- [TASK REQUIREMENTS] Output only the span of lines that begins at the line containing "cases i <;> simp only" and ends at the last line of the data, both included, exactly as they appear.

- [INFORMATION]
/-! ### The steps that a command still needs (R261) -/

/-- Two contexts with the same request, PHASE and GRP need the same steps. -/
theorem Context.stepsLeft_congr {k k' : Context} (hp : k'.pending = k.pending) (hr : k'.phase = k.phase)
    (hg : k'.grp = k.grp) : k'.stepsLeft = k.stepsLeft ∧ k'.busy = k.busy := by
  simp only [Context.stepsLeft, Context.busy, hp, hr, hg, and_self]

/-- A context whose run has not reached GRP = 32 is inside a command exactly when steps are left. -/
theorem Context.busy_iff {k : Context} (h : k.phase = .run → k.grp.toNat < 32) : k.busy = true ↔ 0 < k.stepsLeft := by
  unfold Context.stepsLeft Context.busy
  cases hp : k.pending with
  | some i => cases i <;> simp
  | none =>
    cases hr : k.phase with
    | idle => simp
    | run => have := h hr; simp; omega

/-- A good context is inside a command exactly when steps are left, and never more than 33. -/
theorem Context.Ok.stepsLeft {a v : Bool} {k : Context} (h : Context.Ok a v k) :
    k.stepsLeft ≤ 33 ∧ (k.busy = true ↔ 0 < k.stepsLeft) := by
  refine ⟨?_, Context.busy_iff fun hr => (h.run_bound hr).2⟩
  unfold Context.stepsLeft
  split <;> omega

/-- The builder's step takes one of the steps left. -/
theorem Context.served_left {k : Context} {i : Instr} (hp : k.pending = some i) (hi : k.phase = .idle) :
    (k.served i).stepsLeft + 1 = k.stepsLeft ∧ ((k.served i).phase = .run → (k.served i).grp.toNat < 32) := by
  cases i <;> simp [Context.served, Context.stepsLeft, hp, hi, Context.startRun, Context.ended]

/-- A run's sequencer step takes one of the steps left. -/
theorem Context.sequenced_left {k : Context} (lut : Table) (hp : k.pending = none) (hr : k.phase = .run)
    (hg : k.grp.toNat < 32) :
    (k.sequenced lut).stepsLeft + 1 = k.stepsLeft ∧
      ((k.sequenced lut).phase = .run → (k.sequenced lut).grp.toNat < 32) := by
  have h1 := Context.groupStep_grp lut k hg
  have hp2 : (k.groupStep lut).pending = none := hp
  have hr2 : (k.groupStep lut).phase = .run := hr
  simp only [Context.sequenced, hr]
  split
  · simp only [Context.stepsLeft, hp, hr, hp2, hr2, h1]
    omega
  · simp [Context.stepsLeft, hp, hr, Context.completeRun, Context.ended]; omega

/-! ### Who asks for the table (R132) -/

/-- From s to t the table is written only by a command of `ok` taken whole, and a request appears only where a command of
`ok` is issued. -/
structure AsksOnly (whole : Bool) (ok : Nat → Instr → Prop) (s t : State) : Prop where
  table : (t.lut = s.lut ∧ t.lutValid = s.lutValid) ∨ (whole = true ∧ ∃ c i, ok c i)
  request : ∀ (c : Nat) (k' : Context) (i : Instr), t.ctxs[c]? = some k' → k'.pending = some i →
    (∃ k, s.ctxs[c]? = some k ∧ k.pending = some i) ∨ (whole = false ∧ ok c i)

theorem AsksOnly.refl (whole : Bool) (ok : Nat → Instr → Prop) (s : State) : AsksOnly whole ok s s :=
  ⟨.inl ⟨rfl, rfl⟩, fun _ k _ h hp => .inl ⟨k, h, hp⟩⟩

/-- Selecting another context asks for nothing. -/
theorem AsksOnly.of_select {whole : Bool} {ok : Nat → Instr → Prop} {s t : State} {c : Nat}
    (h : AsksOnly whole ok { s with cur := c } t) : AsksOnly whole ok s t := ⟨h.table, h.request⟩

theorem AsksOnly.mono {whole : Bool} {ok ok' : Nat → Instr → Prop} {s t : State} (h : AsksOnly whole ok s t)
    (hi : ∀ c i, ok c i → ok' c i) : AsksOnly whole ok' s t :=
  ⟨h.table.imp_right fun ⟨hw, c, i, h⟩ => ⟨hw, c, i, hi c i h⟩,
    fun c k' i hc hp => (h.request c k' i hc hp).imp_right fun ⟨hw, h⟩ => ⟨hw, hi c i h⟩⟩

/-- A request in a list with context c replaced stood there before, or is the new context's. -/
theorem pending_of_set {l : List Context} {c d : Nat} {k₀ k' : Context} {i : Instr} (h : (l.set c k₀)[d]? = some k')
    (hp : k'.pending = some i) :
    (d = c ∧ k₀.pending = some i) ∨ ∃ k : Context, l[d]? = some k ∧ k.pending = some i := by
  by_cases hd : d = c
  · subst hd
    rw [List.getElem?_set, if_pos rfl] at h
    split at h
    · cases h; exact .inl ⟨rfl, hp⟩
    · cases h
  · rw [set_getElem?_other _ _ hd] at h; exact .inr ⟨k', h, hp⟩

/-- Replacing a context by one with the same request asks for nothing. -/
theorem AsksOnly.put {whole : Bool} {ok : Nat → Instr → Prop} {s : State} {c : Nat} {k : Context}
    (hk : s.ctxs[c]? = some k) (k₀ : Context) (hp : k₀.pending = k.pending) : AsksOnly whole ok s (s.putCtx c k₀) := by
  refine ⟨.inl ⟨rfl, rfl⟩, fun d k' i h hi => .inl ?_⟩
  rcases pending_of_set h hi with ⟨rfl, h0⟩ | h0
  · exact ⟨k, hk, hp ▸ h0⟩
  · exact h0

/-- The end of a command makes no request. -/
theorem endCommand_pending {s s' : State} (hs : s'.ctxs = s.ctxs) {c d : Nat} {k₀ k' : Context} {i : Instr}
    (h : (s'.endCommand c k₀).ctxs[d]? = some k') (hi : k'.pending = some i) :
    ∃ k, s.ctxs[d]? = some k ∧ k.pending = some i := by
  rw [State.endCommand_ctxs, hs] at h
  exact (pending_of_set h hi).resolve_left fun h0 => nomatch h0.2

theorem AsksOnly.endCommand (whole : Bool) (ok : Nat → Instr → Prop) (s : State) (c : Nat) (k₀ : Context) :
    AsksOnly whole ok s (s.endCommand c k₀) :=
  ⟨.inl ⟨rfl, rfl⟩, fun _ _ _ h hi => .inl (endCommand_pending rfl h hi)⟩

/-- The command passes what stands before the build step (R111, R113, R114). -/
def State.Passes (s : State) (k : Context) (i : Instr) : Prop := s.accelEn = true ∧ (i = .encode → k.rejects = false)

/-- A command taken whole writes the table only if it passes. -/
theorem AsksOnly.exec {s t : State} {k : Context} {i : Instr} (hs : s.Selected k) (h : exec i s = .next t) :
    AsksOnly true (fun c j => c = s.cur ∧ j = i ∧ s.Passes k i) s t := by
  have built : ∀ k₀, s.Passes k i →
      AsksOnly true (fun c j => c = s.cur ∧ j = i ∧ s.Passes k i) s (s.buildStep.endCommand s.cur k₀) := fun k₀ hp =>
    ⟨.inr ⟨rfl, _, _, rfl, rfl, hp⟩, fun _ _ _ h hi => .inl (endCommand_pending (State.buildStep_ctxs s) h hi)⟩
  cases i with
  | lutbuild =>
    rw [exec_lutbuild hs] at h; cases h
    unfold State.lutbuildOn
    split
    · exact built _ ⟨‹_›, nofun⟩
    · exact .endCommand _ _ _ _ _
  | encode =>
    rw [exec_encode hs] at h; cases h
    unfold State.encodeOn
    split
    · exact .endCommand _ _ _ _ _
    · split
      · exact .endCommand _ _ _ _ _
      · exact built _ ⟨by simp_all, fun _ => by simp_all⟩

/-- An issued command asks for the table only if it passes. -/
theorem AsksOnly.issueOn (s : State) (c : Nat) (k : Context) (i : Instr) :
    AsksOnly false (fun d j => d = c ∧ j = i ∧ s.Passes k i) s (s.issueOn c k i) := by
  have asks : s.Passes k i → AsksOnly false (fun d j => d = c ∧ j = i ∧ s.Passes k i) s
      (s.putCtx c { k.accept with pending := some i }) := fun hp =>
    ⟨.inl ⟨rfl, rfl⟩, fun _ _ _ h hi => (pending_of_set h hi).symm.imp_right fun ⟨hd, h0⟩ =>
      ⟨rfl, hd, (Option.some.inj h0).symm, hp⟩⟩
  cases i <;> simp only [State.issueOn] <;> (repeat' split) <;>
    first | exact .endCommand _ _ _ _ _ | exact asks ⟨‹_›, by simp_all⟩

/-- A sequencer asks for nothing. -/
theorem AsksOnly.sequencerStep (whole : Bool) (ok : Nat → Instr → Prop) (s : State) (c : Nat) :
    AsksOnly whole ok s (s.sequencerStep c) := by
  unfold State.sequencerStep
  cases hk : s.ctxs[c]? with
  | none => exact .refl _ _ _
  | some k =>
    simp only
    split
    · exact .refl _ _ _
    · split
      · exact .put hk _ rfl
      · exact .endCommand _ _ _ _ _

- [EXPECTED OUTPUT]
  cases i <;> simp only [State.issueOn] <;> (repeat' split) <;>
    first | exact .endCommand _ _ _ _ _ | exact asks ⟨‹_›, by simp_all⟩

/-- A sequencer asks for nothing. -/
theorem AsksOnly.sequencerStep (whole : Bool) (ok : Nat → Instr → Prop) (s : State) (c : Nat) :
    AsksOnly whole ok s (s.sequencerStep c) := by
  unfold State.sequencerStep
  cases hk : s.ctxs[c]? with
  | none => exact .refl _ _ _
  | some k =>
    simp only
    split
    · exact .refl _ _ _
    · split
      · exact .put hk _ rfl
      · exact .endCommand _ _ _ _ _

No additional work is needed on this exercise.